Взволнованная Паула поднялась, положив на сиденье кресла папку с рисунками. Приблизилась.

– Не применяй свою силу для убийства, – произнес великий мастер мягко. – Иначе ты разрушишь себя.

Фэри промолчала. Оправдываться не имело смысла. Обещать не использовать магию для защиты или нападения она не могла. Видимо, Леонардо понял это.

– Сейчас не говори ничего, но подумай. Художник не имеет права создавать смерть. Ни своими творениями, ни самой своей жизнью.

– Но как тогда я буду защищаться?! – с горячностью спросила девушка.

– Научись созерцать мир, и тогда он сам защитит тебя. Принимай то, что он дает тебе…

Паула кивнула, глядя в прекрасные, мудрые глаза Леонардо. Хотя знала – стоит ей покинуть волшебный дом гения и вернуться в свою обычную жизнь, она начнет сомневаться в его словах…

Выйдя из зала, Александр со спутницей оказались на широкой лестнице. И пока они спускались, сияние за их спинами постепенно меркло. Исчез теплый аромат апельсинов. Стихло воркование голубей. Прошло несколько мгновений, прежде чем Паула поняла, что на ее плечи падает снег. Подняв голову, девушка увидела ночное небо, подсвеченное яркими огнями города. Оглянулась. И оступилась бы, если бы Александр не поддержал ее.

Дом Леонардо исчез, так же как и лестница, по которой они шли.
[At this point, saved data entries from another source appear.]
theorem linkReg_add (l o p : Nat) : linkReg l o + p = linkReg l (o + p) := Nat.add_assoc _ o p
theorem lnkCe_eq (l : Nat) : LNK_CE_LO (l / 32) (l % 32) = linkReg l 0x10 := by rw [LNK_CE_LO, linkReg]
theorem lnkRetry_eq (l : Nat) : LNK_RETRY_LO (l / 32) (l % 32) = linkReg l 0x18 := by rw [LNK_RETRY_LO, linkReg]
theorem lnkFlits_eq (l : Nat) : LNK_FLITS_LO (l / 32) (l % 32) = linkReg l 0x28 := by rw [LNK_FLITS_LO, linkReg]
theorem lnkRetrains_eq (l : Nat) : LNK_RETRAINS (l / 32) (l % 32) = linkReg l 0x20 := by rw [LNK_RETRAINS, linkReg]
theorem lnkCtrl_eq (l : Nat) : lnkCtrl l = linkReg l 0 := by rw [lnkCtrl, LNK_CTRL, linkReg]
theorem lnkStat_eq (l : Nat) : lnkStat l = linkReg l 4 := by rw [lnkStat, LNK_STAT, linkReg]
theorem lnkEvent_eq (l : Nat) : lnkEvent l = linkReg l 8 := by rw [lnkEvent, LNK_EVENT, linkReg]
theorem linkReg_ne {l o p : Nat} (h : o ≠ p) : linkReg l o ≠ linkReg l p := by unfold linkReg; omega
/-- Registers of two links at offsets of which the second's is no counter pair of the first's. -/
theorem linkReg_ne_linkReg {l m o p : Nat} (ho : o < 0x100) (hp : p < 0x100) (h : o ≠ p) : linkReg l o ≠ linkReg m p := by
  unfold linkReg ldBase; omega
theorem linkReg_ne_die {l o k p : Nat} (hp : p < 0x10000) (ho : o < 0x100) : linkReg l o ≠ ldBase k + p := by unfold linkReg ldBase; omega
theorem linkReg_ne_boot (l o : Nat) : linkReg l o ≠ AON_BOOT_STAT := by unfold linkReg ldBase AON_BOOT_STAT; omega
theorem linkReg_notMem_sumRegs {l o : Nat} (hl : l < 128) (ho : o < 0x100) (b : Nat) : linkReg l o ∉ sumRegs b :=
  Stepping.notMem_sumRegs (by unfold linkReg ldBase bar4Base; omega) (by unfold linkReg ldBase; omega) b

/-- The receiver of link l has accepted the same, and its counters of corrected words and retries stand as they were. -/
structure LinkKept (l : Nat) (s t : State) : Prop where
  pending : t.pending = s.pending
  rxAck : (t.link l).rxAck = (s.link l).rxAck
  inbox : (t.link l).inbox = (s.link l).inbox
  counts : ∀ o, 0x10 ≤ o → o < 0x20 → t.reg (linkReg l o) = s.reg (linkReg l o)

/-- `LinkKept`, the link's state as well. -/
structure LinkSide (l : Nat) (s t : State) : Prop extends LinkKept l s t where
  stat : t.reg (lnkStat l) = s.reg (lnkStat l)

namespace LinkKept
variable {l : Nat} {s t u : State}

theorem trans (h : LinkKept l s t) (g : LinkKept l t u) : LinkKept l s u :=
  ⟨g.pending.trans h.pending, g.rxAck.trans h.rxAck, g.inbox.trans h.inbox, fun o ho ho' => (g.counts o ho ho').trans (h.counts o ho ho')⟩
theorem pair (h : LinkKept l s t) {o : Nat} (ho : 0x10 ≤ o) (ho' : o < 0x1C) : t.pair (linkReg l o) = s.pair (linkReg l o) :=
  pair_of_reg (h.counts o ho (by omega)) (by rw [linkReg_add]; exact h.counts _ (by omega) (by omega))
theorem corrected (h : LinkKept l s t) : t.pair (LNK_CE_LO (l / 32) (l % 32)) = s.pair (LNK_CE_LO (l / 32) (l % 32)) := by
  rw [lnkCe_eq, h.pair (by decide) (by decide)]
theorem retries (h : LinkKept l s t) : t.pair (LNK_RETRY_LO (l / 32) (l % 32)) = s.pair (LNK_RETRY_LO (l / 32) (l % 32)) := by
  rw [lnkRetry_eq, h.pair (by decide) (by decide)]
theorem of_onlyRegs (h : onlyRegs s t) (hr : ∀ o, 0x10 ≤ o → o < 0x20 → t.reg (linkReg l o) = s.reg (linkReg l o)) : LinkKept l s t := by
  have hlink : t.link l = s.link l := by rw [State.link, onlyRegs_fab h, State.link]
  exact ⟨onlyRegs_pending h, congrArg Link.rxAck hlink, congrArg Link.inbox hlink, hr⟩
theorem setStat (s : State) (l v : Nat) : LinkKept l s (s.setFld (lnkStat l) LNK_STAT_STATE v) := by
  rw [lnkStat_eq]
  exact of_onlyRegs (onlyRegs_setFld _ _ _ _) fun _ ho _ => reg_setFld_other s (linkReg_ne (by omega)) _ v

end LinkKept

namespace LinkSide
variable {l : Nat} {s t u : State}

theorem refl (l : Nat) (s : State) : LinkSide l s s := ⟨⟨rfl, rfl, rfl, fun _ _ _ => rfl⟩, rfl⟩
theorem trans (h : LinkSide l s t) (g : LinkSide l t u) : LinkSide l s u := ⟨h.toLinkKept.trans g.toLinkKept, g.stat.trans h.stat⟩
theorem lstate (h : LinkSide l s t) : t.lstate l = s.lstate l := fld_of_reg h.stat _
theorem ite {p : Prop} [Decidable p] (h : p → LinkSide l s t) (g : ¬p → LinkSide l s u) : LinkSide l s (if p then t else u) := by
  split
  · exact h ‹_›
  · exact g ‹_›
theorem foldl {α : Type} {f : State → α → State} (hf : ∀ s a, LinkSide l s (f s a)) (xs : List α) (s : State) :
    LinkSide l s (xs.foldl f s) := by
  induction xs generalizing s with
  | nil => exact refl l s
  | cons x xs ih => exact (hf s x).trans (ih _)

/-- Nothing of the registers or of the links' own records changes. -/
theorem note (hp : t.pending = s.pending) (hl : t.fab.links = s.fab.links) (hr : t.regs = s.regs) : LinkSide l s t := by
  have hlink : t.link l = s.link l := by rw [State.link, hl, State.link]
  have hreg (a : Nat) : t.reg a = s.reg a := congrArg (fun r => (mapGet regReset a r).toNat) hr
  exact ⟨⟨hp, congrArg Link.rxAck hlink, congrArg Link.inbox hlink, fun _ _ _ => hreg _⟩, hreg _⟩

/-- What the router keeps of failed links, and its next tag. -/
theorem noteRouter (s : State) (n : Nat) (r : List (Nat × List Life)) (q : List (Nat × List Packet)) :
    LinkSide l s { s with fab := { s.fab with nextTag := n, resync := r, resend := q } } := note rfl rfl rfl

/-- A write of registers none of which is the link's state or counter. -/
theorem of_onlyRegs (h : onlyRegs s t) (hr : ∀ o, o = 4 ∨ 0x10 ≤ o → o < 0x20 → t.reg (linkReg l o) = s.reg (linkReg l o)) : LinkSide l s t :=
  ⟨.of_onlyRegs h fun o ho => hr o (.inr ho), by rw [lnkStat_eq]; exact hr 4 (.inl rfl) (by decide)⟩

theorem setReg (s : State) {a : Nat} (h : ∀ o, o = 4 ∨ 0x10 ≤ o → o < 0x20 → linkReg l o ≠ a) (v : Nat) : LinkSide l s (s.setReg a v) :=
  of_onlyRegs rfl fun o ho ho' => reg_setReg_other s (h o ho ho') v
/-- A register of any link at an offset that is neither. -/
theorem setLinkReg (s : State) (m : Nat) {p : Nat} (h : p ≠ 4 ∧ (p < 0x10 ∨ 0x20 ≤ p ∧ p < 0x100)) (v : Nat) :
    LinkSide l s (s.setReg (linkReg m p) v) :=
  setReg s (fun o ho ho' => linkReg_ne_linkReg (by omega) (by omega) (by omega)) v
/-- A register of a link die itself. -/
theorem setDieReg (s : State) (k : Nat) {p : Nat} (h : p < 0x10000) (v : Nat) : LinkSide l s (s.setReg (ldBase k + p) v) :=
  setReg s (fun _ _ _ => linkReg_ne_die h (by omega)) v
theorem raiseMask (hl : l < 128) (s : State) {a : Nat} (h : ∀ o, o = 4 ∨ 0x10 ≤ o → o < 0x20 → linkReg l o ≠ a) (m : Nat) :
    LinkSide l s (s.raiseMask a m) :=
  of_onlyRegs (onlyRegs_raiseMask s a m) fun o ho ho' => raiseMask_reg s m (linkReg_notMem_sumRegs hl (by omega) _) (h o ho ho')
theorem raiseLink (hl : l < 128) (s : State) (f : Fld) : LinkSide l s (s.raise (lnkEvent l) f) :=
  raiseMask hl s (fun _ _ _ => by rw [lnkEvent_eq]; exact linkReg_ne (by omega)) _
theorem raiseDie (hl : l < 128) (s : State) (k m : Nat) : LinkSide l s (s.raiseMask (LD_EVENT k) m) :=
  raiseMask hl s (fun _ _ _ => linkReg_ne_die (by decide) (by omega)) m

/-- A link's record is replaced by one that has accepted the same. -/
theorem setLink (s : State) (m : Nat) {x : Link} (hr : x.rxAck = (s.link m).rxAck) (hi : x.inbox = (s.link m).inbox) :
    LinkSide l s (s.setLink m x) := by
  have hget : (s.setLink m x).link l = if l = m then x else s.link l := mapGet_set _ l m x _
  refine ⟨⟨rfl, ?_, ?_, fun _ _ _ => rfl⟩, rfl⟩ <;> rw [hget] <;> split
  · subst ‹l = m›; exact hr
  · rfl
  · subst ‹l = m›; exact hi
  · rfl

theorem emit (s : State) (o : Output) : LinkSide l s (s.emit o) := note rfl rfl rfl
theorem sendLctl (s : State) (m : Nat) (nak : Bool) : LinkSide l s (s.sendLctl m nak) :=
  (emit s (.lctl m (s.link m).rxAck nak (s.link m).freed)).trans (setLink _ m rfl rfl)
theorem bump (s : State) (m : Nat) {p : Nat} (h : 0x20 ≤ p ∧ p < 0x80) (n : Nat) : LinkSide l s (s.bump (linkReg m p) n) := by
  rw [State.bump, State.setPair, linkReg_add]
  refine LinkSide.trans ?_ (setLinkReg _ m (p := p + 4) (by omega) _)
  exact setLinkReg s m (by omega) _
theorem countFlits (s : State) (m n : Nat) : LinkSide l s (s.bump (LNK_FLITS_LO (m / 32) (m % 32)) n) := by
  rw [lnkFlits_eq]
  exact bump s m (by decide) n
theorem noteQueue (s : State) (g i o : Nat) : LinkSide l s (s.noteQueue g i o) := note rfl rfl rfl
theorem sendOn (s : State) (m v : Nat) (p : Packet) : LinkSide l s (s.sendOn m v p) := by
  unfold State.sendOn
  dsimp only
  have hfirst : LinkSide l s (if 128 ≤ (s.link m).slots + pktFlits p then s.sendLctl m false else s) :=
    ite (fun _ => sendLctl s m false) (fun _ => refl l s)
  generalize (if 128 ≤ (s.link m).slots + pktFlits p then s.sendLctl m false else s) = t at hfirst ⊢
  refine hfirst.trans (LinkSide.trans ?_ (emit _ _))
  refine LinkSide.trans ?_ (countFlits _ m _)
  refine LinkSide.trans ?_ (noteQueue _ _ _ _)
  exact setLink t m rfl rfl

theorem resendPump (s : State) (t : Nat) : LinkSide l s (s.resendPump t) := by
  unfold State.resendPump
  dsimp only
  generalize mapGet (fun _ => ([] : List Packet)) t s.fab.resend = ps
  refine LinkSide.trans (t := (List.foldl _ (s, []) ps).1) ?_ (note rfl rfl rfl)
  suffices ∀ a : State × List Packet, LinkSide l s a.1 → LinkSide l s (List.foldl _ a ps).1 from this (s, []) (refl l s)
  induction ps with
  | nil => exact fun _ h => h
  | cons p ps ih =>
    refine fun a h => ih _ ?_
    dsimp only
    split
    · exact h.trans (sendOn _ _ _ _)
    · exact h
За спиной остался лишь продуваемый ветром узкий переулок.

Последняя ступенька превратилась в обледеневший тротуар.

Маэстро накинул на плечи ученицы полушубок, который нес, перекинув через руку, и направился к машине. А юная фэри стояла на ветру, чувствуя, как все еще звенят в душе золотые огоньки чужого мира…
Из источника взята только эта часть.